# Exercise brief
Beneath this line are the data; copy exactly the part of them that opens with the line containing "device (R270). -/" and closes with the line containing "let ts := (List.range", and only that part.

# Excerpted records

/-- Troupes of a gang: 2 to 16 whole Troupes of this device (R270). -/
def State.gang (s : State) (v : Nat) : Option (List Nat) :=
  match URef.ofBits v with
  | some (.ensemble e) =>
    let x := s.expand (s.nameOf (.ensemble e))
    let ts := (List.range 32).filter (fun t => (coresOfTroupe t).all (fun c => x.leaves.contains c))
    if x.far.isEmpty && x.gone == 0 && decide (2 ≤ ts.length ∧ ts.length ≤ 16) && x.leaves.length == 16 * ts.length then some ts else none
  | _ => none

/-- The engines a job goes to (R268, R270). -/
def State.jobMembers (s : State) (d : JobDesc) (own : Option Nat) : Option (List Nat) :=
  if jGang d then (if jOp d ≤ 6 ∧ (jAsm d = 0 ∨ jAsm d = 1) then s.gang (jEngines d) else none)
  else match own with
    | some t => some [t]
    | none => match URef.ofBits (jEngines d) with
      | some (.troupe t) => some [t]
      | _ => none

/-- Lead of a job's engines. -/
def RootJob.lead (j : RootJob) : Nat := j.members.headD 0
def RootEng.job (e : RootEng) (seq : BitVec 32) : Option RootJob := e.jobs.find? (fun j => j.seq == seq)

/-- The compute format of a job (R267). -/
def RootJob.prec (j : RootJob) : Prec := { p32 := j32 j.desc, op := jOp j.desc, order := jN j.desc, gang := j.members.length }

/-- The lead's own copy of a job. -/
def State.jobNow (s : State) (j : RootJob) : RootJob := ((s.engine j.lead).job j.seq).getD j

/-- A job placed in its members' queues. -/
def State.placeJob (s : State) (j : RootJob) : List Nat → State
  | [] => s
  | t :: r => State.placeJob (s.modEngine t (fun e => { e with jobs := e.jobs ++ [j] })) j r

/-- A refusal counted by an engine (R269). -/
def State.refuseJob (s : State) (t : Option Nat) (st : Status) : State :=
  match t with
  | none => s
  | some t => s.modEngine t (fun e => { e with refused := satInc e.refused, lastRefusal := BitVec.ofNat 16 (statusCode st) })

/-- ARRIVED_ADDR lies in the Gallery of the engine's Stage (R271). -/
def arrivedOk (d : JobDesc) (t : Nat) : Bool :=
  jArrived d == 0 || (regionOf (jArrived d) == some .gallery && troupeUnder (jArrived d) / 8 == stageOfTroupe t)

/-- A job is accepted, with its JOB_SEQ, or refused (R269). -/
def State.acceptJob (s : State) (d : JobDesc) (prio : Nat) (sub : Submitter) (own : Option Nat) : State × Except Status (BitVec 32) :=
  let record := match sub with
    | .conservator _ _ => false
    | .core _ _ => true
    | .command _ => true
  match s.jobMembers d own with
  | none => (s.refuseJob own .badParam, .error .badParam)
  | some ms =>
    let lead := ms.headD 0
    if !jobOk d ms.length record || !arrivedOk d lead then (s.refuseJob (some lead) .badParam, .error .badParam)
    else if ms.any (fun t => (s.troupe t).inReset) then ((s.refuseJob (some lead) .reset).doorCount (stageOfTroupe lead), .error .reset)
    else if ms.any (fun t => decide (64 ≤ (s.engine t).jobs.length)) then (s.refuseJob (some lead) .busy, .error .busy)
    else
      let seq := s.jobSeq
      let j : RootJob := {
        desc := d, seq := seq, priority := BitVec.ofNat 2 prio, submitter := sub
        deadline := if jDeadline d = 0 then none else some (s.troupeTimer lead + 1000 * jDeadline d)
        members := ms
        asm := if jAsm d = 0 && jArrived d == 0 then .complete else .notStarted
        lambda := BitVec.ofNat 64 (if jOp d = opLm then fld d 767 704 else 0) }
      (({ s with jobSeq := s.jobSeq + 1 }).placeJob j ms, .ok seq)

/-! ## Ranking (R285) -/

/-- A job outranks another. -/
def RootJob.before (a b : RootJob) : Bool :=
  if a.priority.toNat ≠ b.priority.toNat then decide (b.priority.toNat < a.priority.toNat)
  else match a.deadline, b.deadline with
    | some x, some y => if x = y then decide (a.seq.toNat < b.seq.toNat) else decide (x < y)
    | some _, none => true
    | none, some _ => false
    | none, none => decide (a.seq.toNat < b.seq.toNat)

--

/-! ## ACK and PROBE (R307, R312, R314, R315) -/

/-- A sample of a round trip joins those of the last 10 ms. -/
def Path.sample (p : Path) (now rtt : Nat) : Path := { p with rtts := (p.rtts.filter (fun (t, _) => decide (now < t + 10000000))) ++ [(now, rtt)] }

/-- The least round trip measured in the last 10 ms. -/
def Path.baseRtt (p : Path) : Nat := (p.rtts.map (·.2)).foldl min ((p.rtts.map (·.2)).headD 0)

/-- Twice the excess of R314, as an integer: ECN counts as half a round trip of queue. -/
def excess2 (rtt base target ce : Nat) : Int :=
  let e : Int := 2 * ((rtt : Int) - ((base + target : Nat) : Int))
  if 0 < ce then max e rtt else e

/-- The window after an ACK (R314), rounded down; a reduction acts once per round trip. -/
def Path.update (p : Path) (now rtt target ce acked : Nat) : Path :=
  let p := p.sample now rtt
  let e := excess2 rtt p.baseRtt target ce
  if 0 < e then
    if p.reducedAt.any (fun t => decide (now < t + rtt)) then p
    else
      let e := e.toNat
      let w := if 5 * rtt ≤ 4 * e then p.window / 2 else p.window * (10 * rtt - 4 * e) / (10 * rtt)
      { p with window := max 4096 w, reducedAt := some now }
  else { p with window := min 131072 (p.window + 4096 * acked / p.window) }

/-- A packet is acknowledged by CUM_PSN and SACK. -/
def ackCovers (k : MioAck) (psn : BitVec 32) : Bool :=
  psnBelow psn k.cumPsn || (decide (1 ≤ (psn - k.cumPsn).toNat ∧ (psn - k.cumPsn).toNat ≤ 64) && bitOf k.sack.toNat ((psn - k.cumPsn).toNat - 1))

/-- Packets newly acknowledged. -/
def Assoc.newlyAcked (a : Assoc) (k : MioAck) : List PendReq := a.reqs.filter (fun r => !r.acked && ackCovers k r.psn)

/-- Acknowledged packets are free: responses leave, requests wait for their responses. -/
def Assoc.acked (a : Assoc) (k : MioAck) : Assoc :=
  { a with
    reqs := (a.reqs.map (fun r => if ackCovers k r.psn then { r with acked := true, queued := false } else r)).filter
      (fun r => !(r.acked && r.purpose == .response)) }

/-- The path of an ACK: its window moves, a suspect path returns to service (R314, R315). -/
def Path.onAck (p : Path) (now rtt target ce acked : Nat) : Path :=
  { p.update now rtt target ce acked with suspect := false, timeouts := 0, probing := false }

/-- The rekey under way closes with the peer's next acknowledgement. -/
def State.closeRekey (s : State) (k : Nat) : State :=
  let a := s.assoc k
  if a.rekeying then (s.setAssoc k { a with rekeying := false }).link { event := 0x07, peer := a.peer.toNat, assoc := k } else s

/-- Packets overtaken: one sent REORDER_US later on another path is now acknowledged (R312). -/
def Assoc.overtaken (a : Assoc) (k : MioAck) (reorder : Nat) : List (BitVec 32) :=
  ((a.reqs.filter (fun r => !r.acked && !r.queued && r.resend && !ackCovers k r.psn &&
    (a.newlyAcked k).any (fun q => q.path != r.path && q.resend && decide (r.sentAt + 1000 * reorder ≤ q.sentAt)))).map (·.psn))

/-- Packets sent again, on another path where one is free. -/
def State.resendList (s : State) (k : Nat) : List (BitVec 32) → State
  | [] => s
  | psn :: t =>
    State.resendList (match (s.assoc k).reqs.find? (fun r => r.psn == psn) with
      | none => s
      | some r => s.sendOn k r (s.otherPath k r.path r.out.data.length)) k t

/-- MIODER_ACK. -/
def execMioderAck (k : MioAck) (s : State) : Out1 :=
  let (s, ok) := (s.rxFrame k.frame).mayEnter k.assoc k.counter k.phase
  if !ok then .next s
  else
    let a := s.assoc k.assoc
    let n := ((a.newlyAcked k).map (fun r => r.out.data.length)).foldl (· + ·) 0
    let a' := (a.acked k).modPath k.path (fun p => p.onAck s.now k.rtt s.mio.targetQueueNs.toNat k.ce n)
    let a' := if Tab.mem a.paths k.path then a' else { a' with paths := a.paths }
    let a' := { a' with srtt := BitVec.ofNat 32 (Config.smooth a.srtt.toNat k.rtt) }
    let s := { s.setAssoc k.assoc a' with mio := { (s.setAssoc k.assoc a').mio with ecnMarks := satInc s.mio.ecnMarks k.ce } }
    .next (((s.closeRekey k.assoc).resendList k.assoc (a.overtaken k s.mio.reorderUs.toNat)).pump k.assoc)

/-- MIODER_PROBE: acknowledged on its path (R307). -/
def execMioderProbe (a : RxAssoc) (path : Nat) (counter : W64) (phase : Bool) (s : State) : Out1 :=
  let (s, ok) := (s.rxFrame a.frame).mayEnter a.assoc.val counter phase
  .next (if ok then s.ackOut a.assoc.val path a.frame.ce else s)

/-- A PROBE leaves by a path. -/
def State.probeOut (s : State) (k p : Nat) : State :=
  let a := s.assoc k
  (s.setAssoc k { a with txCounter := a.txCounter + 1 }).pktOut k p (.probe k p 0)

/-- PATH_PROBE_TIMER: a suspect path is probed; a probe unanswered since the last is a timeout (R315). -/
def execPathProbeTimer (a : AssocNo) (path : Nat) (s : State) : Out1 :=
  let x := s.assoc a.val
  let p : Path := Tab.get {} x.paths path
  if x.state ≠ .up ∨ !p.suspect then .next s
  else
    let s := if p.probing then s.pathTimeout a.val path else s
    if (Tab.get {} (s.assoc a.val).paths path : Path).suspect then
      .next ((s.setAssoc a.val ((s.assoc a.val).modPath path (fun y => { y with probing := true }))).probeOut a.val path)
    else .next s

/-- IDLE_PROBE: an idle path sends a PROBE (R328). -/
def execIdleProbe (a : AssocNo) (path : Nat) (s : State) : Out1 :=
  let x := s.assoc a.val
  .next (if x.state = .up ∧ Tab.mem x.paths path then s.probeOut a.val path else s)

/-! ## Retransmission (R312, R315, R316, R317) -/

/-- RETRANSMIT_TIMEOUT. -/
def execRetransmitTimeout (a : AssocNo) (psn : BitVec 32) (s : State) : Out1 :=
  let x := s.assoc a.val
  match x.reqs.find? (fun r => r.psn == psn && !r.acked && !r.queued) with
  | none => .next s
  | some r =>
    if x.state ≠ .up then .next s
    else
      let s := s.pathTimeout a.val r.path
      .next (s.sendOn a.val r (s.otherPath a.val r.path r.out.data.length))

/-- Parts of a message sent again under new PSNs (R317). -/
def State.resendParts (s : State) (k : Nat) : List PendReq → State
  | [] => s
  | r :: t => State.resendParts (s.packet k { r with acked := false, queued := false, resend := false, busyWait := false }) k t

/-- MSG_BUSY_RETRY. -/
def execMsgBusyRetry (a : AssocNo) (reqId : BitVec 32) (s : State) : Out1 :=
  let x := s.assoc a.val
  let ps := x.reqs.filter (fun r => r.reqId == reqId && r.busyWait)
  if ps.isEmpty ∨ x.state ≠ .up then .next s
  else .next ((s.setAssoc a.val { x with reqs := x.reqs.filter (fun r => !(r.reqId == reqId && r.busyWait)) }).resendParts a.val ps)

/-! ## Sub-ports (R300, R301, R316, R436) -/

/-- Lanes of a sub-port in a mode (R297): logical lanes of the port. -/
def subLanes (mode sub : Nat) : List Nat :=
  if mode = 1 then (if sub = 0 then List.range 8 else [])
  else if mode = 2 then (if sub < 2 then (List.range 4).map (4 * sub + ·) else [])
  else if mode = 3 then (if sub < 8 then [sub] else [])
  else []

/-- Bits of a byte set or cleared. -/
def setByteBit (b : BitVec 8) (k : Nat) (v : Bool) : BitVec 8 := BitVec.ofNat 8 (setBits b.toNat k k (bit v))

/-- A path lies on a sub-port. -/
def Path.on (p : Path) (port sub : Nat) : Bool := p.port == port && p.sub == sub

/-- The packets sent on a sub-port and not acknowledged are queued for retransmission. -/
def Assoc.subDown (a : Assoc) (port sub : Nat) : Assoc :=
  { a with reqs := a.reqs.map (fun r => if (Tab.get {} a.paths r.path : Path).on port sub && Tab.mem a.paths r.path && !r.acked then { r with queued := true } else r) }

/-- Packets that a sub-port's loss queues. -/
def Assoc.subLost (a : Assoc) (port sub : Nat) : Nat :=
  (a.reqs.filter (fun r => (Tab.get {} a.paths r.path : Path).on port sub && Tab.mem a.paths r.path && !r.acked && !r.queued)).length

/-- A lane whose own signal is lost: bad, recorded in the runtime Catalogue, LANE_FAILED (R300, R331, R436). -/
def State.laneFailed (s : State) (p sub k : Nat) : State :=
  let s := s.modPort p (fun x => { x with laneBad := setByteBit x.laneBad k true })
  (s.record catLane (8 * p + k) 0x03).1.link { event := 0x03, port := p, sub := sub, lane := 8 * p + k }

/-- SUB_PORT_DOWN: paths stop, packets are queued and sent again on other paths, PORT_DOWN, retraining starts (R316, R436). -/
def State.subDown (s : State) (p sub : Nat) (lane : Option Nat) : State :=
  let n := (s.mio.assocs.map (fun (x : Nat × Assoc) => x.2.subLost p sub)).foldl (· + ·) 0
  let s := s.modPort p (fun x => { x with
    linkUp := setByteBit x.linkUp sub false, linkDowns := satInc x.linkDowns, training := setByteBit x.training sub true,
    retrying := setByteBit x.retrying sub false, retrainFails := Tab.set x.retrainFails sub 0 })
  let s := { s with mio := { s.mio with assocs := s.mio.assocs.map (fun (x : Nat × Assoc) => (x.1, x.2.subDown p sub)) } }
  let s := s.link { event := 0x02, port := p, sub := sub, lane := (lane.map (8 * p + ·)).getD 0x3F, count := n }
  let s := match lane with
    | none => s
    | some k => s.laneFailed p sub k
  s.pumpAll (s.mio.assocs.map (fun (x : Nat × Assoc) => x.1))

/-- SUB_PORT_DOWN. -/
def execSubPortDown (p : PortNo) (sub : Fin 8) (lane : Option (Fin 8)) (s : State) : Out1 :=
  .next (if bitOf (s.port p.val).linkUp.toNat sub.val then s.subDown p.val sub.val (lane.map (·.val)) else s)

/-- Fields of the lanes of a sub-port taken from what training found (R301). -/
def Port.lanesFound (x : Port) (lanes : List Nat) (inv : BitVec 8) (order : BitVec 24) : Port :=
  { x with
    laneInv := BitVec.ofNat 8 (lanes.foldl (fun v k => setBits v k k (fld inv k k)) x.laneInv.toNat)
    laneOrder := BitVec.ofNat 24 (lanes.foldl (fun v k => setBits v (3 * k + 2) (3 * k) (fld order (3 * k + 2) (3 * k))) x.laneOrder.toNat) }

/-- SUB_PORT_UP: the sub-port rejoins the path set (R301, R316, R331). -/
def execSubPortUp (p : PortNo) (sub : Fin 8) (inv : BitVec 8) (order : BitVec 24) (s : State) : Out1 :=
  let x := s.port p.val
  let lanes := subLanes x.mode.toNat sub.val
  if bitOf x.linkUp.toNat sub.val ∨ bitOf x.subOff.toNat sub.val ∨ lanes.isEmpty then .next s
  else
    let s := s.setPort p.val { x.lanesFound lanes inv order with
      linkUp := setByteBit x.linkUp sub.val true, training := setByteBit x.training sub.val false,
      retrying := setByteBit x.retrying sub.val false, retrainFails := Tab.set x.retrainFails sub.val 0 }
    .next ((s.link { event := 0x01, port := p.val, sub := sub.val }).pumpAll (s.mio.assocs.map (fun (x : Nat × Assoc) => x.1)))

# Output
/-- Troupes of a gang: 2 to 16 whole Troupes of this device (R270). -/
def State.gang (s : State) (v : Nat) : Option (List Nat) :=
  match URef.ofBits v with
  | some (.ensemble e) =>
    let x := s.expand (s.nameOf (.ensemble e))
    let ts := (List.range 32).filter (fun t => (coresOfTroupe t).all (fun c => x.leaves.contains c))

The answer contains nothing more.